Background and production
The Maine formed in January 2007, consisting of John O'Callaghan on vocals, Kennedy Brock and Jared Monaco on guitar, Garrett Nickelsen on bass and Pat Kirch on drums. In November of that year, the group signed to independent label Fearless Records. Nickelsen called Fearless Records "a great label" and "really supportive." The following month, the group released The Way We Talk EP through the label. O'Callaghan said the EP showcased how the group was "transitioning musically," as well as demonstrating their "new attitude toward writing."

Pre-production for their debut album was held at The Swing House in Hollywood, California. In December 2007, the band announced plans to tour with Number One Gun the following month. However, by the end of December, the group had cancelled the touring plans and announced that they would record their debut album instead. Recording started on January 14, 2008 and continued into February. Sessions were held at The Lair in Los Angeles, California, with producer and engineer Matt Squire. "Count 'em, One, Two, Three" was re-recorded for the album; the original version appears on the Stay Up, Get Down EP. Squire mixed "We All Roll Along", "I Must Be Dreaming", "Time to Go", "This Is the End", "Whoever She Is", "Count'Em, One, Two, Three", "Kiss and Sell", "You Left Me", and "We'll All Be..." at SOMD Studios in Beltsville, Maryland, while Chris Lord-Alge mixed "Everything I Ask For", "Girls Do What They Want", and "Into Your Arms" at Resonate Music in Burbank, California. Ted Jensen mastered the album at Sterling Sound in New York City.

Release
On May 18, 2008, Can't Stop Won't Stop was announced for release, and the album's track listing and artwork was revealed. Also in May, the group went on a US tour alongside Metro Station, Forever the Sickest Kids, The Cab and Danger Radio. "Everything I Ask For" was made available for streaming via the group's Myspace account on June 3. It was made available for download via iTunes on June 10, 2008. Despite not being released as a single, the song peaked at number 19 on the Billboard Bubbling Under Hot 100 chart. On June 20, "Girls Do What They Want" was made available for streaming on the band's iLike page. From late June to mid-July, the band went on the 2008 edition of Warped Tour. Can't Stop Won't Stop was released on July 8 through independent label Fearless Records. In July and August, the group supported Good Charlotte and Boys Like Girls on their Soundtrack of Your Summer tour across the US. The group re-joined Warped Tour until mid-August. In October and November, the group went on The Compromising of Integrity, Morality & Principles in Exchange for Money tour, supporting All Time Low.

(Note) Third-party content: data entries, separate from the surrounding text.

/-- Step 4 of R49 on the word: the operand code at fault, if any. DESIGN CHOICE (log 23): of several the destination's comes first, then A, B and C;
a condition that is of no one operand names source B's code. -/
def Shape.illegalOperand (sh : Shape) (f : Fields) : Option (BitVec 9) :=
  if f.immSel && !sh.immB then some f.srcB
  else if !sh.dst.dstLegal f.dst then some f.dst
  else if !sh.a.srcLegal (sh.srOk && sh.srA) f.srcA then some f.srcA
  else if !f.immSel && !sh.b.srcLegal sh.srOk f.srcB then some f.srcB
  else if !sh.c.srcLegal sh.srOk f.srcC then some f.srcC
  else if sh.badOperand then some f.srcB
  else none

/-- The vector registers an operand names. -/
def Role.regs (r : Role) (code : BitVec 9) : List Nat :=
  let n := code.toNat
  match r with
  | .v | .vOrSr => if n < 240 then [n] else []
  | .pair => if n < 240 then [n, n + 1] else []
  | .run k => (List.range k).map (fun i => n + i)
  | _ => []

/-- The predicate an operand names. -/
def Role.preds (r : Role) (code : BitVec 9) : List Nat := match r with | .pred | .evenPred => [predOf code] | _ => []

/-- Vector registers an instruction reads. -/
def Shape.readsV (sh : Shape) (f : Fields) : List Nat :=
  sh.a.regs f.srcA ++ (if f.immSel then [] else sh.b.regs f.srcB) ++ sh.c.regs f.srcC ++ (if sh.readsDst then sh.dst.regs f.dst else [])

/-- Vector registers an instruction writes. -/
def Shape.writesV (sh : Shape) (f : Fields) : List Nat := sh.dst.regs f.dst

/-- Predicates an instruction reads, its guard included. -/
def Shape.readsP (sh : Shape) (f : Fields) : List Nat :=
  (if f.guardOn then [f.guardPred.toNat] else []) ++ sh.a.preds f.srcA ++ sh.b.preds f.srcB ++ sh.c.preds f.srcC ++ sh.predsIn

/-- Predicates an instruction writes. -/
def Shape.writesP (sh : Shape) (f : Fields) : List Nat := sh.dst.preds f.dst ++ sh.predsOut

/-- A scalar operand's number, if the code names one (R34). -/
def scalarOf (code : BitVec 9) : Option Nat :=
  if 0x140 ≤ code.toNat ∧ code.toNat < 0x180 then some (code.toNat - 0x140) else none

/-- The scalars a source operand reads. -/
def Role.scalars (r : Role) (code : BitVec 9) : List Nat :=
  match r, scalarOf code with
  | .v, some n => [n]
  | .pair, some n => [n, n + 1]
  | _, _ => []

/-- Scalars an instruction reads, counted as registers by R45. -/
def Shape.readsS (sh : Shape) (f : Fields) : List Nat :=
  sh.a.scalars f.srcA ++ (if f.immSel then [] else sh.b.scalars f.srcB) ++ sh.c.scalars f.srcC

/-! The program counter (R24, R25). -/

/-- The slot number of a PC. -/
def pcSlot (pc : BitVec 64) : Nat := pc.toNat % 8

/-- The line address of a PC as a number below 2^57. -/
def pcLine (pc : BitVec 64) : Nat := pc.toNat % 2 ^ 57 / 64 * 64

/-- The PC of a line and a slot, its sign bits equal to bit 56 (R24). -/
def pcOf (line slotNo : Nat) : BitVec 64 :=
  let l := line % 2 ^ 57 / 64 * 64
  BitVec.ofNat 64 (l + slotNo + (if l / 2 ^ 56 = 1 then 2 ^ 64 - 2 ^ 57 else 0))

/-- The sequential successor (R25). -/
def seqPc (pc : BitVec 64) : BitVec 64 :=
  if pcSlot pc = 4 then pcOf (pcLine pc + 64) 0 else pcOf (pcLine pc) (pcSlot pc + 1)

/-- `i` sequential steps from a PC (R75). -/
def slotsAfter (pc : BitVec 64) (i : Nat) : BitVec 64 :=
  let k := pcSlot pc + i
  pcOf (pcLine pc + k / 5 * 64) (k % 5)

/-- The target of an immediate in `LINE` form (R75). -/
def immTarget (pc : BitVec 64) (imm : Word) : BitVec 64 :=
  pcOf (wrapOf 57 ((pcLine pc : Int) + signedOf 29 (imm.toNat / 8) * 64)) (imm.toNat % 8)

/-- R24: the sign bits equal bit 56, bits [5:3] are zero, the slot is 0 to 4. -/
def pcLegal (pc : BitVec 64) : Bool := decide (pc = pcOf (pcLine pc) (pcSlot pc)) && decide (pcSlot pc ≤ 4)

/-! What an issuing batch is (R66). -/

/-- The batch an instruction runs for: its core, warp slot, workgroup and launch, its fibres in ascending lane order, their PC, the
instruction word, the `ORD` prefix, and the clocks. -/
structure Ctx where
  core : Nat
  slot : Nat
  wg : Workgroup
  launch : Launch
  kernel : Kernel
  hwarp : Nat
  lanes : List Fibre
  pc : BitVec 64
  word : BitVec 96
  f : Fields
  ord : Option (Nat × Nat)
  tide : BitVec 64
  cyc : BitVec 64
  deriving DecidableEq, Repr

/-- The home lane of a fibre (R63). -/
def Fibre.lane (x : Fibre) : Nat := x.index % 32
/-- The home warp of a fibre (R63). -/
def Fibre.hwarp (x : Fibre) : Nat := x.index / 32

/-- A register as the issuing instruction sees it: the older value where R43 shows it. -/
def Fibre.reg (x : Fibre) (n : Nat) : Word :=
  match x.early.find? (fun e => decide (e.target = n) && e.useOld) with
  | some e => e.old
  | none => Sparse.get 0 x.regs n

/-- A predicate as the issuing instruction sees it. -/
def Fibre.pred (x : Fibre) (n : Nat) : Bool :=
  match x.early.find? (fun e => decide (e.target = 256 + n) && e.useOld) with
  | some e => decide (e.old ≠ 0)
  | none => x.preds.getLsbD n

/-- The guard of R31. -/
def passes (f : Fields) (x : Fibre) : Bool := !f.guardOn || (x.pred f.guardPred.toNat != f.guardNeg)

/-- Header bit 0: split-group execution (R51, R178). -/
def Ctx.compat16 (c : Ctx) : Bool := c.kernel.header.getLsbD 0

/-- The partition width of a home warp (R160). -/
def partWidth (compat : Bool) (w : Workgroup) (hw : Nat) : Nat := if compat then 16 else Sparse.get 32 w.part hw

/-- The number of the issuer of counters and engine streams: the home warp, or under compat16 its half (R306, R336). -/
def issuerOf (compat : Bool) (index : Nat) : Nat := if compat then index / 16 else index / 32

/-- Lanes that pass the guard. -/
def Ctx.passing (c : Ctx) : List Fibre := c.lanes.filter (passes c.f)

/-- The lane mask of fibres. -/
def laneMask (l : List Fibre) : BitVec 32 := BitVec.ofNat 32 (l.foldl (fun m x => m ||| 2 ^ x.lane) 0)

/-- The special registers (R109), each half of a 64-bit one alone. DESIGN CHOICE (log 22): the coordinates of a spawned fibre, whose index
may reach X × Y × Z or more, are R64's formula turned round on that index too, so that its z may exceed Z - 1. -/
def srWord (c : Ctx) (x : Fibre) (n : Nat) : Word :=
  let w := c.wg
  let k := c.kernel
  let nat (v : Nat) : Word := BitVec.ofNat 32 v
  match n with
  | 0 => nat x.lane
  | 1 => nat x.index
  | 2 => nat x.hwarp
  | 3 => nat (x.index % k.dimX)
  | 4 => nat (x.index / k.dimX % k.dimY)
  | 5 => nat (x.index / (k.dimX * k.dimY))
  | 6 => nat w.wgx
  | 7 => nat w.wgy
  | 8 => nat w.wgz
  | 9 => nat c.launch.gridX
  | 10 => nat c.launch.gridY
  | 11 => nat c.launch.gridZ
  | 12 => nat (k.dimX * k.dimY * k.dimZ)
  | 13 => nat w.wgid
  | 14 => nat c.core
  | 15 => nat (c.core / 192)
  | 16 => nat (c.core / 48 % 4)
  | 17 => nat (c.core / 4 % 12)
  | 18 => nat (c.core % 4)
  | 19 => nat x.allot
  | 20 => nat w.args
  | 21 => nat (w.args / 2 ^ 32)
  | 22 => nat c.launch.lseq
  | 23 => nat (c.launch.lseq / 2 ^ 32)
  | 24 => loWord c.cyc
  | 25 => hiWord c.cyc
  | 26 => laneMask c.lanes
  | 27 => nat (partWidth c.compat16 w c.hwarp)
  | 28 => w.fflags.zeroExtend 32
  | 29 => c.launch.traps.zeroExtend 32
  | 30 => nat k.cap
  | 31 => Sparse.get 0 w.mstat (issuerOf c.compat16 x.index)
  | _ => 0

/-- A 32-bit source, with what a constant reads as (R34, R37). -/
def srcWith (c : Ctx) (x : Fibre) (konst : Nat → Word) (code : BitVec 9) : Word :=
  let n := code.toNat
  if n < 0x0F0 then x.reg n
  else if n < 0x100 then 0
  else if n < 0x140 then konst (n - 0x100)
  else if n < 0x180 then Sparse.get 0 c.wg.scalars (c.hwarp * 64 + (n - 0x140))
  else srWord c x (n - 0x180)

/-- A 32-bit source in integer context (R37). -/
def src32 (c : Ctx) (x : Fibre) (code : BitVec 9) : Word := srcWith c x (fun n => BitVec.ofNat 32 (constWord n)) code

/-- A 64-bit source, with what a constant reads as (R35, R37). -/
def src64With (c : Ctx) (x : Fibre) (konst : Nat → DWord) (code : BitVec 9) : DWord :=
  let n := code.toNat
  if 0x100 ≤ n ∧ n < 0x140 then konst (n - 0x100)
  else if n = 0x0F0 then 0
  else joinWords (src32 c x code) (src32 c x (code + 1))

/-- A 64-bit source in integer context: constants c0 to c39 sign-extend, the others zero-extend (R37). -/
def src64 (c : Ctx) (x : Fibre) (code : BitVec 9) : DWord :=
  src64With c x (fun n => if n < 40 then BitVec.ofInt 64 ((n : Int) - 8) else BitVec.ofNat 64 (constWord n)) code

/-- A constant as a code of a format (R37). -/
def constCode (fmt : Fmt) (n : Nat) : Nat := (roundTo fmt .rn false (constX n)).1

/-- An FP32 source. -/
def srcF32 (c : Ctx) (x : Fibre) (code : BitVec 9) : Word := srcWith c x (fun n => BitVec.ofNat 32 (constCode .f32 n)) code

/-- A packed source: a constant goes to both halves (R37). -/
def srcPacked (fmt : Fmt) (c : Ctx) (x : Fibre) (code : BitVec 9) : Word :=
  srcWith c x (fun n => BitVec.ofNat 32 (constCode fmt n * (2 ^ 16 + 1))) code

/-- An FP64 source. -/
def srcF64 (c : Ctx) (x : Fibre) (code : BitVec 9) : DWord := src64With c x (fun n => BitVec.ofNat 64 (constCode .f64 n)) code

/-- Source B with its immediate form, by context (R32). -/
def srcB32 (c : Ctx) (x : Fibre) : Word := if c.f.immSel then c.f.imm else src32 c x c.f.srcB
def srcB64 (c : Ctx) (x : Fibre) : DWord := if c.f.immSel then c.f.imm.signExtend 64 else src64 c x c.f.srcB
def srcBF32 (c : Ctx) (x : Fibre) : Word := if c.f.immSel then c.f.imm else srcF32 c x c.f.srcB
def srcBPacked (fmt : Fmt) (c : Ctx) (x : Fibre) : Word := if c.f.immSel then c.f.imm else srcPacked fmt c x c.f.srcB
def srcBF64 (c : Ctx) (x : Fibre) : DWord :=
  if c.f.immSel then BitVec.ofNat 64 (roundTo .f64 .rn false (Fmt.f32.value c.f.imm.toNat)).1 else srcF64 c x c.f.srcB

/-- The registers of a run (R132). -/
def srcRun (x : Fibre) (code : BitVec 9) (k : Nat) : List Word := (List.range k).map (fun i => x.reg (code.toNat + i))

/-- A source value in a format code: 64-bit formats are pairs (R125), and constants are read in integer context (R91, R124). -/
def srcFmt (fmt : Fmt) (c : Ctx) (x : Fibre) (code : BitVec 9) : Nat :=
  match fmt with
  | .f64 => (src64 c x code).toNat
  | _ => (src32 c x code).toNat

/-! Writing. -/

/-- A register written, no longer poisoned. -/
def Fibre.setReg (x : Fibre) (n : Nat) (v : Word) : Fibre :=
  { x with regs := Sparse.set 0 x.regs n v, poison := x.poison.filter (fun k => k ≠ n) }

/-- A register written and marked poisoned or not (R204). -/
def Fibre.setRegP (x : Fibre) (n : Nat) (v : Word) (bad : Bool) : Fibre :=
  if bad then { x.setReg n v with poison := insertNat n x.poison } else x.setReg n v

/-- A register just written marked as computed from poisoned data. -/
def Fibre.tainted (x : Fibre) (code : BitVec 9) (i : Nat) (bad : Bool) : Fibre :=
  if bad ∧ code.toNat < 240 then { x with poison := insertNat (code.toNat + i) x.poison } else x

/-- A 32-bit destination: `vz` discards (R34). -/
def Fibre.set32 (x : Fibre) (code : BitVec 9) (v : Word) : Fibre := if code.toNat < 240 then x.setReg code.toNat v else x

/-- A 64-bit destination (R35). -/
def Fibre.set64 (x : Fibre) (code : BitVec 9) (v : DWord) : Fibre :=
  if code.toNat < 240 then (x.setReg code.toNat (loWord v)).setReg (code.toNat + 1) (hiWord v) else x

/-- A destination in a format code. -/
def Fibre.setFmt (x : Fibre) (fmt : Fmt) (code : BitVec 9) (v : Nat) : Fibre :=
  match fmt with
  | .f64 => x.set64 code (BitVec.ofNat 64 v)
  | _ => x.set32 code (BitVec.ofNat 32 v)

/-- A run of destination registers. -/
def Fibre.setRun (x : Fibre) (n : Nat) : List Word → Fibre
  | [] => x
  | v :: t => (x.setReg n v).setRun (n + 1) t

/-- A predicate written. -/
def Fibre.setPred (x : Fibre) (n : Nat) (b : Bool) : Fibre :=
  { x with preds := if b then x.preds ||| BitVec.ofNat 16 (2 ^ n) else x.preds &&& ~~~BitVec.ofNat 16 (2 ^ n) }

/-- The fibre stands at the sequential successor of its PC. -/
def Fibre.next (x : Fibre) : Fibre := { x with pc := seqPc x.pc }

/-- The fibre stands at a PC. -/
def Fibre.goto (x : Fibre) (pc : BitVec 64) : Fibre := { x with pc := pc }

/-! Faults of the word and of the operands (R49 steps 4 to 6 and poison). -/

/-- Bits [95:32] of the instruction (R388). -/
def Ctx.wordHigh (c : Ctx) : Nat := c.word.toNat / 2 ^ 32

/-- A layout 0 fault (R387, R388) of the batch's instruction, naming a fibre. -/
def Ctx.fault (c : Ctx) (cls : Nat) (fibre : Nat) (v0 : Nat := 0) (v1 : Nat := 0) (mask : BitVec 32 := 0) (cause : Nat := 0)
    (flags : BitVec 5 := 0) : FaultInfo :=
  { cls := cls, cause := cause, pc := c.pc, fibre := fibre, flags := flags, prefixed := c.ord.isSome,
    body := v0 % 2 ^ 64 + v1 % 2 ^ 32 * 2 ^ 64 + mask.toNat * 2 ^ 96 }

/-- The lowest fibre of a list, 0 for none. -/
def lowestFibre (l : List Fibre) : Nat := match l with | [] => 0 | x :: _ => x.index

/-- An illegal-operand fault at step 7, naming a lane and the operand code (R388). -/
def Ctx.illegal (c : Ctx) (x : Fibre) (code : BitVec 9) (bad : List Fibre := []) : FaultInfo :=
  c.fault 5 x.index c.wordHigh code.toNat (laneMask (if bad.isEmpty then [x] else bad))

/-- Registers a fibre may name (R38, R283). -/
def Fibre.window (x : Fibre) : Nat := min x.allot x.growFrom

/-- Step 5 of R49: the lowest lane that names a register at or above its allotment. DESIGN CHOICE (log 23): of several registers the record has the
first of A, B, C and the destination. -/
def windowFault (sh : Shape) (c : Ctx) : Option FaultInfo :=
  let named := sh.readsV c.f ++ sh.writesV c.f
  let bad := c.lanes.filter (fun x => named.any (fun n => decide (n ≥ x.window)))
  match bad with
  | [] => none
  | x :: _ => some (c.fault 6 x.index c.wordHigh ((named.find? (fun n => decide (n ≥ x.window))).getD 0) (laneMask bad))

/-- The registers and predicates an operand names, predicates from 256 up, each with the operand code that names it. -/
def Role.targets (r : Role) (code : BitVec 9) : List (Nat × Nat) :=
  (r.regs code).map (fun n => (n, code.toNat)) ++ (r.preds code).map (fun p => (256 + p, code.toNat))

On November 19, the music video for "Everything I Ask For" premiered on various MTV channels, directed by Matthew Stawski. In February and March 2009, the band supported We the Kings on their US tour, dubbed The Secret Valentine Tour. On March 10, the band released a music video for "Girls Do What They Want" through Myspace. The video, which was filmed during the group's tours with All Time Low and We the Kings, features the band in their van, playing shows, and hanging out with fans. Director Dan Fussellman said he wanted to "tell a story out of their travel experiences from head-banging thirteen hour van rides, to pre-show chants." From late March to early May, the band co-headlined the Alternative Press Tour with 3OH!3, with support from Family Force 5, Hit the Lights and A Rocket to the Moon. In late March, the band performed at the Alternative Press party at South by Southwest festival.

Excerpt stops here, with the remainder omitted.